(Saved data entries)

━━━━━━━━━━

/-- Settles O23: by the lanes of the write, each of which carries the request of its circuit. -/
theorem circuitRequestsAct : Obligations.CircuitRequestsAct := by
  refine ⟨fun s x n h hbe => ⟨fun hv => ?_, fun hv => ?_, fun hv => ?_, fun hv => ?_⟩,
    fun s x n h hb i v hi hv => exec_circRow_lanes h hb hi hv, fun u n => ?_⟩
  · rw [exec_circRow_alone (i := .hold n) h hbe (by simp) hv, circRequest_hold]
  · rw [exec_circRow_alone (i := .release n) h hbe (by simp) hv, circRequest_release]
  · rw [exec_circRow_alone (i := .clear n) h hbe (by simp) hv, circRequest_clear]
  · rw [exec_circRow_alone (i := .stopMotor n) h hbe (by simp) hv, circRequest_stopMotor]
  · rw [takeRequest_circ, circRequest_eq]
    rfl

/-! ### The story request slot (R29) -/

/-- A write of the page word at offset 8 that enables the kind byte carries the story request alone (R17, R29). -/
theorem pageWrite_story {be : BitVec 4} {d : Word32} (h : be.getLsbD 0 = true)
    (hwf : Memory.wf s.mirror.staging = true) :
    s.pageWrite 8 be d = (s.stageWrite 8 be d).storyRequest (wordByte d 0) := by
  obtain ⟨l, hl, hlanes⟩ := lanesOf_zero h
  have hv : staged8 (s.stageWrite 8 be d).mirror.staging 8 = wordByte d 0 := staged8_stageWrite hwf (by decide) h
  have hrest : ∀ i ∈ l, ∀ u : State, u.takeRequest (8 + i) = u := fun i hi u =>
    have := hlanes i hi
    takeRequest_none (by omega) (by omega) (by omega)
  have hreq : (s.stageWrite 8 be d).takeRequest (8 + 0) = (s.stageWrite 8 be d).storyRequest (wordByte d 0) := by
    rw [← hv]; rfl
  rw [pageWrite_beyond _ _ (by decide), hl, State.takeRequests, hreq, takeRequests_none hrest]

theorem completeHost_story {v : Byte} (h : s.PageWriteAt x 8) (hb : x.be.getLsbD 0 = true) (hv : wordByte x.data 0 = v) :
    s.completeHost (namesStory v) = (((s.landed x).stageWrite 8 x.be x.data).storyRequest v).settleBus := by
  have hn : namesStory v s x = true := carries_of h hb (by simpa using hv)
  rw [completeHost_pageWriteAt h hn, pageWrite_story (s := s.landed x) hb h.staging, hv]

theorem exec_controlPageWrite_story (h : s.PageWriteAt x 8) (hb : x.be.getLsbD 0 = true) :
    exec .controlPageWrite s =
      .next (((s.landed x).stageWrite 8 x.be x.data).storyRequest (wordByte x.data 0)).settleBus := by
  rw [exec_controlPageWrite h, pageWrite_story (s := s.landed x) hb h.staging]

/-- A kind above 3 is only written back (R29). -/
theorem storyRequest_unknown {v : Byte} (h : 4 ≤ v.toNat) : u.storyRequest v = u.listZero 8 := by
  have hne : ∀ k : Byte, k.toNat < 4 → v ≠ k := by
    rintro k hk rfl
    omega
  rw [State.storyRequest, if_neg (hne 0 (by decide)), if_neg (hne 1 (by decide)), if_neg (hne 2 (by decide)),
    if_neg (hne 3 (by decide))]

/-- The staged tag names a story when it is an entry's number and the entry is not FREE (R29). -/
theorem requestTag_iff (t : Tag) :
    u.requestTag = some t ↔ (memRead u.mirror.staging 9).toNat = t.1 ∧ u.story t ≠ none := by
  show u.requestTag = some t ↔ (staged8 u.mirror.staging 9).toNat = t.1 ∧ u.story t ≠ none
  unfold State.requestTag
  by_cases hv : (staged8 u.mirror.staging 9).toNat < 96
  · simp only [dif_pos hv]
    by_cases ht : (staged8 u.mirror.staging 9).toNat = t.1
    · have he : (⟨_, hv⟩ : Tag) = t := Fin.ext ht
      rw [he]
      simp [ht, Option.isSome_iff_ne_none]
    · have he : (⟨_, hv⟩ : Tag) ≠ t := fun h => ht (congrArg Fin.val h)
      simp [ht, he]
  · simp only [dif_neg hv, reduceCtorEq, false_iff, not_and]
    have := t.2
    omega

theorem requestClass_none (h : 4 < (memRead u.mirror.staging 10).toNat) : u.requestClass = none :=
  dif_neg (Nat.not_lt.2 h)

theorem requestClass_some {c : StoryClass} (h : (memRead u.mirror.staging 10).toNat = c.1) :
    u.requestClass = some c :=
  (dif_pos (h.trans_lt c.2)).trans (congrArg some (Fin.ext h))

theorem killTagReq_none (h : u.requestTag = none) : u.killTagReq = u.listResult 1 := by
  simp only [State.killTagReq, h]

theorem killTagReq_some {t : Tag} (h : u.requestTag = some t) : u.killTagReq = (u.listResult 0).killLive .request t := by
  simp only [State.killTagReq, h]

theorem reclassReq_none (h : u.requestTag = none) : u.reclassReq = u.listResult 1 := by
  simp only [State.reclassReq, h]

theorem reclassReq_noClass {t : Tag} (h : u.requestTag = some t) (hc : u.requestClass = none) :
    u.reclassReq = u.listResult 2 := by
  simp only [State.reclassReq, h, hc]

theorem reclassReq_some {t : Tag} {c : StoryClass} (h : u.requestTag = some t) (hc : u.requestClass = some c) :
    u.reclassReq = (u.listResult 0).reclass t c := by
  simp only [State.reclassReq, h, hc]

━━━━━━━━━━

Exact duplication is required for the lines above, from the line that contains "slot (R29) -/" to the line that contains "s.pageWrite 8 be", inclusive; omit all others.

/-! ### The story request slot (R29) -/

/-- A write of the page word at offset 8 that enables the kind byte carries the story request alone (R17, R29). -/
theorem pageWrite_story {be : BitVec 4} {d : Word32} (h : be.getLsbD 0 = true)
    (hwf : Memory.wf s.mirror.staging = true) :
    s.pageWrite 8 be d = (s.stageWrite 8 be d).storyRequest (wordByte d 0) := by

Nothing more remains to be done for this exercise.